Haas, 78, said he was delighted to receive the invitation from Mural Arts executive director and fellow artist Jane Golden. Just a few years earlier, he had been ecstatic to learn Golden's group would help restore Chestnut Place. About half of his 54 outdoor murals no longer exist.

Haas is a New Yorker who has painted murals in Chicago; Munich, Germany; and many other cities. But he is a frequent visitor to Philadelphia, fascinated by its jumble of colonial-era buildings set against modern skyscrapers that stretch far above the hat on Alexander Calder's statue of William Penn.

The city intrigues him as a lover of architecture whose inspiration includes the works of Frank Lloyd Wright.

"I thought Philadelphia was a very special job," said Haas, whose earliest works commonly went onto unsightly facades long before gentrification reinvigorated flagging urban centers.

He said he admires Golden for having done her own part to use art to combat urban decay. But his success and global acclaim had made it too expensive for even Philadelphia's ambitious program to court him.

David and Jane Hummel can be thanked for changing that.

One Sunday morning over coffee in December 2013, the Cherry Hill couple caught a profile of Haas on TV. Long admirers of his work, they looked at each other and asked - what about Philadelphia?

The pair, involved for a good decade with the mural arts program, reached out to Golden. She was beside herself; Haas was a legend. What an opportunity.

Mural Arts began to wall hunt. A tip came in: There were nice mortared flanks near the bridge. A bit of research revealed it was owned by Purcell.

Purcell, 49, had bought the shop in 1996 after convincing his father that the New Hope natives should plant stakes in the art enclave emerging from a onetime restaurant-supply district.

His father, who had been a fervent collector of architectural artifacts, passed away in May 2014. Only months later, Golden paid him a visit with the pitch.

"I was pretty thrilled," Purcell said.

The primary Haas mural on a long side wall will show a collage of famous Philadelphia buildings. Some are squat and colonial, others gleam with glass and stretch toward the heavens. City Hall anchors them in the center.

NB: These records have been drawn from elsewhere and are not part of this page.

/-! ### `addFld` -/

@[simp] theorem addFld_mem (m : Mach) (a hi lo n : Nat) : (m.addFld a hi lo n).mem = m.mem := rfl
@[simp] theorem addFld_ecc (m : Mach) (a hi lo n : Nat) : (m.addFld a hi lo n).ecc = m.ecc := rfl
@[simp] theorem addFld_loHeld (m : Mach) (a hi lo n : Nat) : (m.addFld a hi lo n).loHeld = m.loHeld := rfl
@[simp] theorem addFld_hiShadow (m : Mach) (a hi lo n : Nat) : (m.addFld a hi lo n).hiShadow = m.hiShadow := rfl
@[simp] theorem addFld_k0 (m : Mach) (a hi lo n : Nat) : (m.addFld a hi lo n).k0 = m.k0 := rfl
@[simp] theorem addFld_k1 (m : Mach) (a hi lo n : Nat) : (m.addFld a hi lo n).k1 = m.k1 := rfl
@[simp] theorem addFld_prog (m : Mach) (a hi lo n : Nat) : (m.addFld a hi lo n).prog = m.prog := rfl
@[simp] theorem addFld_mpu (m : Mach) (a hi lo n : Nat) : (m.addFld a hi lo n).mpu = m.mpu := rfl
@[simp] theorem addFld_tick (m : Mach) (a hi lo n : Nat) : (m.addFld a hi lo n).tick = m.tick := rfl
@[simp] theorem addFld_ldg (m : Mach) (a hi lo n : Nat) : (m.addFld a hi lo n).ldg = m.ldg := rfl
@[simp] theorem addFld_out (m : Mach) (a hi lo n : Nat) : (m.addFld a hi lo n).out = m.out := rfl
@[simp] theorem addFld_jrn (m : Mach) (a hi lo n : Nat) : (m.addFld a hi lo n).jrn = m.jrn := rfl
@[simp] theorem addFld_mpuNext (m : Mach) (a hi lo n : Nat) : (m.addFld a hi lo n).mpuNext = m.mpuNext := rfl
@[simp] theorem addFld_mpuWait (m : Mach) (a hi lo n : Nat) : (m.addFld a hi lo n).mpuWait = m.mpuWait := rfl
@[simp] theorem addFld_adm (m : Mach) (a hi lo n : Nat) : (m.addFld a hi lo n).adm = m.adm := rfl
@[simp] theorem addFld_sva (m : Mach) (a hi lo n : Nat) : (m.addFld a hi lo n).sva = m.sva := rfl
@[simp] theorem addFld_forces (m : Mach) (a hi lo n : Nat) : (m.addFld a hi lo n).forces = m.forces := rfl
@[simp] theorem addFld_forcesOut (m : Mach) (a hi lo n : Nat) : (m.addFld a hi lo n).forcesOut = m.forcesOut := rfl
@[simp] theorem addFld_lio (m : Mach) (a hi lo n : Nat) : (m.addFld a hi lo n).lio = m.lio := rfl
@[simp] theorem addFld_can0 (m : Mach) (a hi lo n : Nat) : (m.addFld a hi lo n).can0 = m.can0 := rfl
@[simp] theorem addFld_can1 (m : Mach) (a hi lo n : Nat) : (m.addFld a hi lo n).can1 = m.can1 := rfl
@[simp] theorem addFld_can2 (m : Mach) (a hi lo n : Nat) : (m.addFld a hi lo n).can2 = m.can2 := rfl
@[simp] theorem addFld_can3 (m : Mach) (a hi lo n : Nat) : (m.addFld a hi lo n).can3 = m.can3 := rfl
@[simp] theorem addFld_label (m : Mach) (a hi lo n : Nat) : (m.addFld a hi lo n).label = m.label := rfl
@[simp] theorem addFld_wantMode (m : Mach) (a hi lo n : Nat) : (m.addFld a hi lo n).wantMode = m.wantMode := rfl
@[simp] theorem addFld_wantStart (m : Mach) (a hi lo n : Nat) : (m.addFld a hi lo n).wantStart = m.wantStart := rfl
@[simp] theorem addFld_notReady (m : Mach) (a hi lo n : Nat) : (m.addFld a hi lo n).notReady = m.notReady := rfl
@[simp] theorem addFld_resetN (m : Mach) (a hi lo n : Nat) : (m.addFld a hi lo n).resetN = m.resetN := rfl
@[simp] theorem addFld_held (m : Mach) (a hi lo n : Nat) : (m.addFld a hi lo n).held = m.held := rfl
@[simp] theorem addFld_mated (m : Mach) (a hi lo n : Nat) : (m.addFld a hi lo n).mated = m.mated := rfl
@[simp] theorem addFld_tmb (m : Mach) (a hi lo n : Nat) : (m.addFld a hi lo n).tmb = m.tmb := rfl
@[simp] theorem addFld_rtc (m : Mach) (a hi lo n : Nat) : (m.addFld a hi lo n).rtc = m.rtc := rfl
@[simp] theorem addFld_dle (m : Mach) (a hi lo n : Nat) : (m.addFld a hi lo n).dle = m.dle := rfl
@[simp] theorem addFld_upd (m : Mach) (a hi lo n : Nat) : (m.addFld a hi lo n).upd = m.upd := rfl
@[simp] theorem addFld_pair (m : Mach) (a hi lo n : Nat) : (m.addFld a hi lo n).pair = m.pair := rfl
@[simp] theorem addFld_gx (m : Mach) (a hi lo n : Nat) : (m.addFld a hi lo n).gx = m.gx := rfl
@[simp] theorem addFld_stns (m : Mach) (a hi lo n : Nat) : (m.addFld a hi lo n).stns = m.stns := rfl
@[simp] theorem addFld_pgm (m : Mach) (a hi lo n : Nat) : (m.addFld a hi lo n).pgm = m.pgm := rfl
@[simp] theorem addFld_freeCtr (m : Mach) (a hi lo n : Nat) : (m.addFld a hi lo n).freeCtr = m.freeCtr := rfl
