theorem wr_conds (c : Core) (r : BitVec 5) (v : Word) : (c.wr r v).c = c.c := by unfold Core.wr; split <;> rfl
theorem wr_flags (c : Core) (r : BitVec 5) (v : Word) : (c.wr r v).fpf = c.fpf := by unfold Core.wr; split <;> rfl

/-- The memory after an instruction has retired is that of its own part. -/
theorem Retired.mem {cl : Nat} {s : State} {m : Mach} {c' : Core} {cost : Nat} {t : State} (h : Retired cl s m c' cost t) :
    t.m.mem = m.mem := by
  obtain ⟨_, _, _, _, hrest⟩ := h.rest
  rw [hrest, Mach.setKiln_mem]

/-- A field is cut by the width it is put into. -/
theorem ofNat_bits (v : Nat) : BitVec.ofNat 8 (bits v 23 16) = BitVec.ofNat 8 (v / 2 ^ 16) := by
  apply BitVec.eq_of_toNat_eq
  rw [BitVec.toNat_ofNat, BitVec.toNat_ofNat, bits, Nat.mod_mod]

theorem targetCheck_ok {a : Nat} (hd : inData a = true) (ha : a % 4 = 0) : targetCheck a = none := by
  simp [targetCheck, hd, ha]

/-- A call whose unit, right and stack suit passes every check (R81). -/
theorem callFault_none {m : Mach} {c : Core} {floor ua : Nat} {f : BitVec 5} (hd : inData (m.mem.ldN ua 4) = true)
    (ha : m.mem.ldN ua 4 % 4 = 0)
    (hf : m.mem.ldN (ua + 4) 4 = 0 ∨ (c.rd f).toNat % 64 = 0 ∧ (c.rd f).toNat + m.mem.ldN (ua + 4) 4 ≤ 0x017E0000)
    (hg : c.sys = true ∨ decide ((m.mem.ld8 (ua + 8)).toNat % 2 = 1) = false ∨ (m.mem.ld8 (ua + 8)).toNat / 2 % 2 = 1)
    (hroom : floor + 32 ≤ (c.rd 29).toNat) : callFault m c floor f ua = none := by
  have hframe : badFrame m ua (c.rd f).toNat = false := by
    obtain hsize | ⟨halign, hend⟩ := hf
    · simp [badFrame, hsize]
    · simp [badFrame, halign, hend]
  have hgate : noGate m c.sys ua = false := by
    obtain hsys | huser | hgate := hg
    · simp [noGate, hsys]
    · rw [noGate, huser, Bool.and_false, Bool.false_and]
    · simp [noGate, hgate]
  simp only [callFault, badEntry_false hd ha, hframe, hgate, Bool.false_eq_true, if_false, if_neg (Nat.not_lt.mpr hroom)]

end Sys2Proof.Machine
end

section
open Sys2Proof Sys2Proof.Machine

/-- Settles O22: a call that passes its checks stores its four words and enters the unit; a return restores them. -/
theorem unitCallsAndReturn : Obligations.UnitCallsAndReturn := by
  unfold Obligations.UnitCallsAndReturn
  refine ⟨fun cl f g s c sl u h hsl hu hu16 => ?_, fun cl s c sl h hsl => ?_⟩
  · extract_lets ua entry size flags system g29 frame made
    intro hua hclean hd ha hf hg hfloor hrange halign hblock hdelta hwords
    have hroom : CallRoom cl s.m c (s.m.taskEnt sl.task).floor := ⟨hfloor, hrange, halign, hblock, hdelta, hwords⟩
    have hlo : 32 ≤ (c.rd 29).toNat := by omega
    have hpass := callFault_none hd ha hf hg hfloor
    have haligned := callRecord_aligned hlo halign
    have hregs := storeWords_regs cl haligned s.m
    obtain ⟨hslice, hstep⟩ := storeWords_kiln cl haligned s.m
    have key {i : Instr} {unit : Core → Nat} (hi : exec i s = .next (execInstr cl false false (ucallBody cl f unit) s))
        (hunit : unit c = u) : made i := by
      have hret := ready_retires h false (ucallBody cl f unit) (by simp)
        (ucallBody_ok h hsl hunit hu rfl hua hclean hpass hroom) (actives_of_regs hregs cl) hslice (hstep.trans h.single)
      refine ⟨_, hi, _, fun r => callEff_rd f entry system u c r, ?_, ?_, rfl, rfl, rfl, hret, fun x hx => ?_⟩
      · exact (wr_conds _ _ _).trans (wr_conds _ _ _)
      · exact (wr_flags _ _ _).trans (wr_flags _ _ _)
      · rw [hret.mem]
        exact storeWords_ld8 cl haligned s.m (callRecord_within hlo hx)
    exact ⟨key rfl (by rw [BitVec.toNat_ofNat]; omega), fun hgu => key rfl hgu⟩
  · extract_lets g29 w
    intro htop hrange halign hblock hclean hd ha
    have hbody := uretBody_ok h hsl htop hrange halign hblock hclean (targetCheck_ok hd ha)
    refine .next ⟨_, fun r => retEff_rd w c r, ?_, ?_, rfl, ?_, rfl,
      ready_retires h false (uretBody cl) (by simp) hbody rfl rfl h.single⟩
    · show BitVec.ofNat 8 (bits (w 2) 23 16) ||| 1 = _
      rw [ofNat_bits]
    · exact (wr_flags _ _ _).trans (wr_flags _ _ _)
    · exact Nat.testBit_eq_decide_div_mod_eq
end

section
/-! SUPPORT. How an RR instruction is passed over, refused or retired by the shape of its word (R95, R97, R98, R111). -/

namespace Sys2Proof.Machine

/-! ### Which RR words are reserved -/

theorem FieldUse.bad_cond {x : BitVec 5} : FieldUse.cond.bad x = false ↔ x.toNat < 8 := by
  simp [FieldUse.bad, condOk]

theorem FieldUse.bad_zero {x : BitVec 5} : FieldUse.zero.bad x = false ↔ x = 0 := by
  simp [FieldUse.bad]

theorem predReserved_eq_false {r : RR} (h : r.pc ≠ 0 ∨ r.pn = false) : predReserved r = false := by
  obtain hpc | hpn := h
  · rw [predReserved, decide_eq_false hpc, Bool.false_and]
  · rw [predReserved, hpn, Bool.and_false]

/-- A word whose predicate and whose fields are in range is not reserved. -/
theorem rrReserved_eq_false {d a b : FieldUse} {r : RR} (hp : r.pc ≠ 0 ∨ r.pn = false) (hd : d.bad r.d = false)
    (ha : a.bad r.a = false) (hb : b.bad r.b = false) : rrReserved d a b r = false := by
  simp [rrReserved, predReserved_eq_false hp, hd, ha, hb]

The real trick on bricks, however, is on the adjoining back wall, where Haas depicts what looks like the ornate entrance to a grand building. The mural includes large wooden doors and a stoop that appears to jut onto the sidewalk. Above are replicas of three William Rush sculptures that can be found in the Philadelphia Museum of Art.

The entire mural is set against a red-painted brick background - again, an illusion.

Philadelphia's Jon Laidacker will actually paint the mural. Haas will travel down to oversee the work before its completion and dedication in November.

For Laidacker, 33, who also led the restoration of Chestnut Place, mounting Haas' design onto masonry has been momentous. He fell in love with the artist while flipping through an art book in middle school.

"He was a hero of mine," Laidacker said, "for 20 years."

For Golden, whose group grew out of a graffiti-fighting agency, this project captures the extent to which its aesthetic ambitions have evolved.

Making it happen, quite simply, was a product of math meets mission.

"We have funders," she said, "to make this dream come true."